/-- SPM_ACCESS: an access presented in core cycle `t`, in which the clients of `rivals` ask for its banks beside those that
are queued. What is left of it stays queued, and is presented again. A write that its port has accepted is in flight when its
group closes, and is written; one that waits on a tag, or comes later, is refused (R200). The feeder fetches what it has
decoded ahead, and nothing else (R213). -/
def execSpmAccess (c t : Nat) (acc : SpmAcc) (rivals : List Nat) (s : State) : Out :=
  s.inCore c <|
  let s := s.modCore c (fun k => { k with cyc := max t k.cyc })
  let k := s.core c
  let q := k.portOf acc
  let gone (s : State) : State := s.modCore c (·.dequeue acc)
  if 4 < acc.client ∨ acc.len = 0 then .next s
  else if acc.client = 0 ∧ (acc.write ∨ !k.feedWanted c acc.off acc.len) then .next (gone s)
  else if 2 ^ 20 < acc.off + acc.len then .next ((gone s).accFail c acc stShapeInvalid)
  else
    let gs := (q.rest.flatMap (fun r => k.groupsOf c acc.mem (64 * r) 1)).dedup
    let flying := k.queued.any (fun x => x.acc == acc) && q.waited == 0
    match k.powerCheck c gs (acc.write && !flying) with
    | .refuse => .next ((gone (s.refuseAccess c)).accFail c acc stStateRefused)
    | .waits => .next (s.modCore c (fun k => (k.wakeGroups c gs).enqueue { q with waited := 0 }))
    | .ready =>
      if k.portHeld c q then
        .next (s.modCore c (fun k => (k.enqueue { q with waited := q.waited + 1 }).bump c CORE_SPM_FE_WAIT 1))
      else
        let v := k.serve c t q rivals
        let s := s.modCore c (fun k => if v.2 then k.bump c CORE_SPM_CONT 1 else k)
        let s := if k.timed c then s
          else s.modCore c (fun k => v.1.foldl (fun k r => k.turn (k.bankOf c acc.mem r) acc.client) k)
        let r := s.accMove c q v.1
        if r.1 ≠ stOk then .next ((gone r.2.2).accFail c acc r.1)
        else .next (r.2.2.accSettle c { q with waited := 0 } { r.2.1 with waited := 0 })

/-- SPM_ECC_WRITEBACK: a corrected word goes back to its bank, with good check bits (R186). -/
def execSpmEccWriteback (c : Nat) (mem : SpmMem) (word : Nat) (s : State) : Out :=
  s.inCore c <|
  let k := s.core c
  if k.writebacks.contains (mem, word) then
    let e := Tab.get noErr (k.errs mem) word
    let k := { k with writebacks := k.writebacks.filter (· != (mem, word)) }
    .next (s.setCore c (if correctable e then k.setSpm mem (k.bytes mem) (Tab.set noErr (k.errs mem) word 0) else k))
  else .next s

/-- GATHER_ENTRY_WRITE: entry `i` of the gather buffer goes to its bank; an uncorrectable partial word faults the tile
(R456). -/
def execGatherEntryWrite (c i : Nat) (s : State) : Out :=
  s.inCore c <|
  let r := s.gatherFlush c i
  .next (r.2.faultIf c r.1)

/-! ## Remote accesses (R183, R194, R195) -/

/-- A remote access answered. -/
def State.meshAnswer (s : State) (a : RemoteAcc) (st : Nat) (data : List Byte) : State :=
  { s with meshOut := s.meshOut ++ [⟨a.issuer, a.device, a.reqTag, st, data⟩] }

/-- The same request. -/
def sameReq (a b : RemoteAcc) : Bool := a.issuer == b.issuer && a.device == b.device && a.reqTag == b.reqTag

/-- The core forgets a waiting access. -/
def CoreState.meshForget (k : CoreState) (a : RemoteAcc) : CoreState :=
  { k with meshWait := k.meshWait.filter (fun w => !sameReq w.acc a) }

/-- A waiting access at its place in the order of arrival. -/
def CoreState.meshHold (k : CoreState) (w : MeshWait) : CoreState :=
  { k with meshWait := if k.meshWait.any (fun x => sameReq x.acc w.acc)
      then k.meshWait.map (fun x => if sameReq x.acc w.acc then w else x) else k.meshWait ++ [w] }

/-- The access without its first `n` bytes. -/
def meshRest (a : RemoteAcc) (n : Nat) : RemoteAcc :=
  { a with addr := a.addr + n, len := a.len - n, data := a.data.drop n, mask := a.mask.drop n }

/-- Bytes written by a remote access, under its mask when it has one: whole rows pass the gather buffer, parts enter it;
every row of an ARRIVE write raises its counter as it lands. -/
def State.meshWrite (s : State) (c : Nat) (m : SpmMem) (off : Nat) (a : RemoteAcc) (n : Nat) : Nat × State :=
  let r := if a.mask.isEmpty then s.spmWrite c m off (a.data.take n) false
    else
      let row := (s.core c).place c m (64 * (off / 64)) / 64
      let lead := off % 64
      s.gatherPut c m row (List.replicate lead 0 ++ a.data.take n)
        (List.replicate lead false ++ (a.mask.take n))
  let r := if r.1 = stOk then r.2.gatherProbe c m off n else r
  match a.arrive with
  | some i => (r.1, if r.1 = stOk then r.2.arriveInc c i (n / 64) else r.2)
  | none => r

/-- Bytes moved through the mesh port. -/
def State.meshMove (s : State) (c : Nat) (m : SpmMem) (off : Nat) (a : RemoteAcc) (n : Nat) : Nat × List Byte × State :=
  if a.write then
    let r := s.meshWrite c m off a n
    (r.1, [], r.2)
  else
    let r := s.spmRead c m off n
    if r.1 = stOk then r else (r.1, [], r.2.2.spmFailed c)

/-- Slot by slot, as a local access, in the mesh port's slots or turn (R194): what a slot's tag, an access that goes first, or
the port holds up waits there. -/
def State.meshSlots (c : Nat) (m : SpmMem) (waited : Nat) : Nat → Nat → RemoteAcc → List Byte → State → State
  | 0, _, a, got, s => (s.modCore c (·.meshForget a)).meshAnswer a stOk got
  | n + 1, off, a, got, s =>
    let len := remoteLen a
    if len = 0 then (s.modCore c (·.meshForget a)).meshAnswer a stOk got
    else
      let k := s.core c
      let slot := off / 2048
      let part := if a.tag = .none then len else min len (2048 - off % 2048)
      if k.tagHolds c m slot a.tag (tagRank 4) (k.meshWait.takeWhile (fun w => !sameReq w.acc a)) then
        s.setCore c ((k.meshHold ⟨a, got, waited + 1⟩).bump c CORE_SPM_FE_WAIT 1)
      else
        match k.present c 4 m off part with
        | none => s.setCore c ((k.meshHold ⟨a, got, 0⟩).contend c)
        | some k =>
          let r := (s.setCore c k).meshMove c m off a part
          if r.1 ≠ stOk then (r.2.2.modCore c (·.meshForget a)).meshAnswer a r.1 []
          else
            let t := r.2.2.modCore c (fun k => k.tagAfter c m slot a.tag)
            State.meshSlots c m 0 n (off + part) (meshRest a part) (got ++ r.2.1) t

/-- A remote access to a scratchpad of a core in service. -/
def State.meshSpm (s : State) (c : Nat) (m : SpmMem) (off : Nat) (a : RemoteAcc) : State :=
  let k := s.core c
  let known := k.meshWait.find? (fun w => sameReq w.acc a)
  let w := known.getD ⟨a, [], 0⟩
  let off := off + (w.acc.addr - a.addr)
  let len := remoteLen w.acc
  if 2 ^ 20 < off + len then s.meshAnswer a stBadField []
  else
    let gs := k.groupsOf c m off len
    let flying := known.isSome && w.waited == 0
    match k.powerCheck c gs (a.write && !flying) with
    | .refuse => ((s.refuseAccess c).modCore c (·.meshForget a)).meshAnswer a stStateRefused []
    | .waits => s.setCore c ((k.wakeGroups c gs).meshHold { w with waited := 0 })
    | .ready => State.meshSlots c m w.waited (len / 2048 + 2) off w.acc w.got s

/-- An ARRIVE write that does not cover whole aligned rows (R195). -/
def badArrive (a : RemoteAcc) : Bool :=
  a.arrive.isSome && (a.addr % 64 != 0 || a.data.length % 64 != 0 || !a.mask.isEmpty)

/-- An access through the window of R183. -/
def State.remoteSpm (acc : RemoteAcc) (s : State) : State :=
  if badArrive acc then s.meshAnswer acc stBadField []
  else
    match s.addrKind acc.addr with
    | .spm i m off =>
      match s.physOf i with
      | some c => s.meshSpm c m off acc
      | none => s.meshAnswer acc stStateRefused []
    | .wm i off =>
      match s.physOf i with
      | none => s.meshAnswer acc stStateRefused []
      | some c =>
        if acc.write ∨ 2 ^ 21 < off + acc.len then s.meshAnswer acc stBadField []
        else match s.wmPort c off acc.len with
          | .ok bs t => t.meshAnswer acc stOk bs
          | .wait t => t
          | .fail st t => t.meshAnswer acc st []
    | _ => s.meshAnswer acc stBadField []

/-- REMOTE_SPM_ACCESS. -/
def execRemoteSpmAccess (acc : RemoteAcc) (s : State) : Out :=
  s.inCores <|
  .next (s.remoteSpm acc)

/-! ## The limit of a tag wait (R193) -/

/-- A wait of `n` cycles at a tag of core `c` fails: counted there, the missing cycles included (log 1). -/
def State.tagExpired (s : State) (c n : Nat) : State :=
  (s.cbump c CORE_SPM_FE_TOCNT 1).cbump c CORE_SPM_FE_WAIT ((s.core c).fld c CORE_SPM_FE_TMO 31 0 + 1 - n)

/-- TAG_WAIT_TIMEOUT: a tag wait has lasted longer than the limit of the core whose tag it is and fails; 0 sets no limit. The
instruction at the pc, the drain in the epilogue, a queued local access, or a waiting remote one, in this order. -/
def execTagWaitTimeout (c : Nat) (s : State) : Out :=
  s.inCores <|
  let k := s.core c
  let lim (p : Nat) : Nat := (s.core p).fld p CORE_SPM_FE_TMO 31 0
  match (k.waitedFor waitTag).bind (fun n => k.tagWait.map (fun w => (n, w.owner))) with
  | some (n, p) =>
    if lim p = 0 then .next s
    else
      let t := s.tagExpired p n
      let t := if tileKind k.current = some .waitf then t.cbump c CORE_SEQ_SYNCWAIT (lim p + 1 - n) else t
      .next (t.tileFault c stTimeout 0)
  | none =>
    if lim c = 0 then .next s
    else
      match k.drainWait, k.drains with
      | some w, d :: _ =>
        .next (((s.tagExpired c w.waited).modCore c (fun k => { k with drains := k.drains.tail, paid := 0, drainWait := none })).tileFaultAt
          c d.pc stTimeout 0)
      | _, _ =>
        match k.queued.find? (fun q => decide (0 < q.waited)) with
        | some q => .next (((s.tagExpired c q.waited).modCore c (·.dequeue q.acc)).accFail c q.acc stTimeout)
        | none =>
          match k.meshWait.find? (fun w => decide (0 < w.waited)) with
          | some w =>
            .next ((((s.tagExpired c w.waited).modCore c (·.meshForget w.acc)).violation 11 (logSource 0 c)).meshAnswer
              w.acc stTimeout [])
          | none => .next s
--------------------
• Task
The answer must be all the lines above that hold the word "fails".

• Response below
/-- A wait of `n` cycles at a tag of core `c` fails: counted there, the missing cycles included (log 1). -/
/-- TAG_WAIT_TIMEOUT: a tag wait has lasted longer than the limit of the core whose tag it is and fails; 0 sets no limit. The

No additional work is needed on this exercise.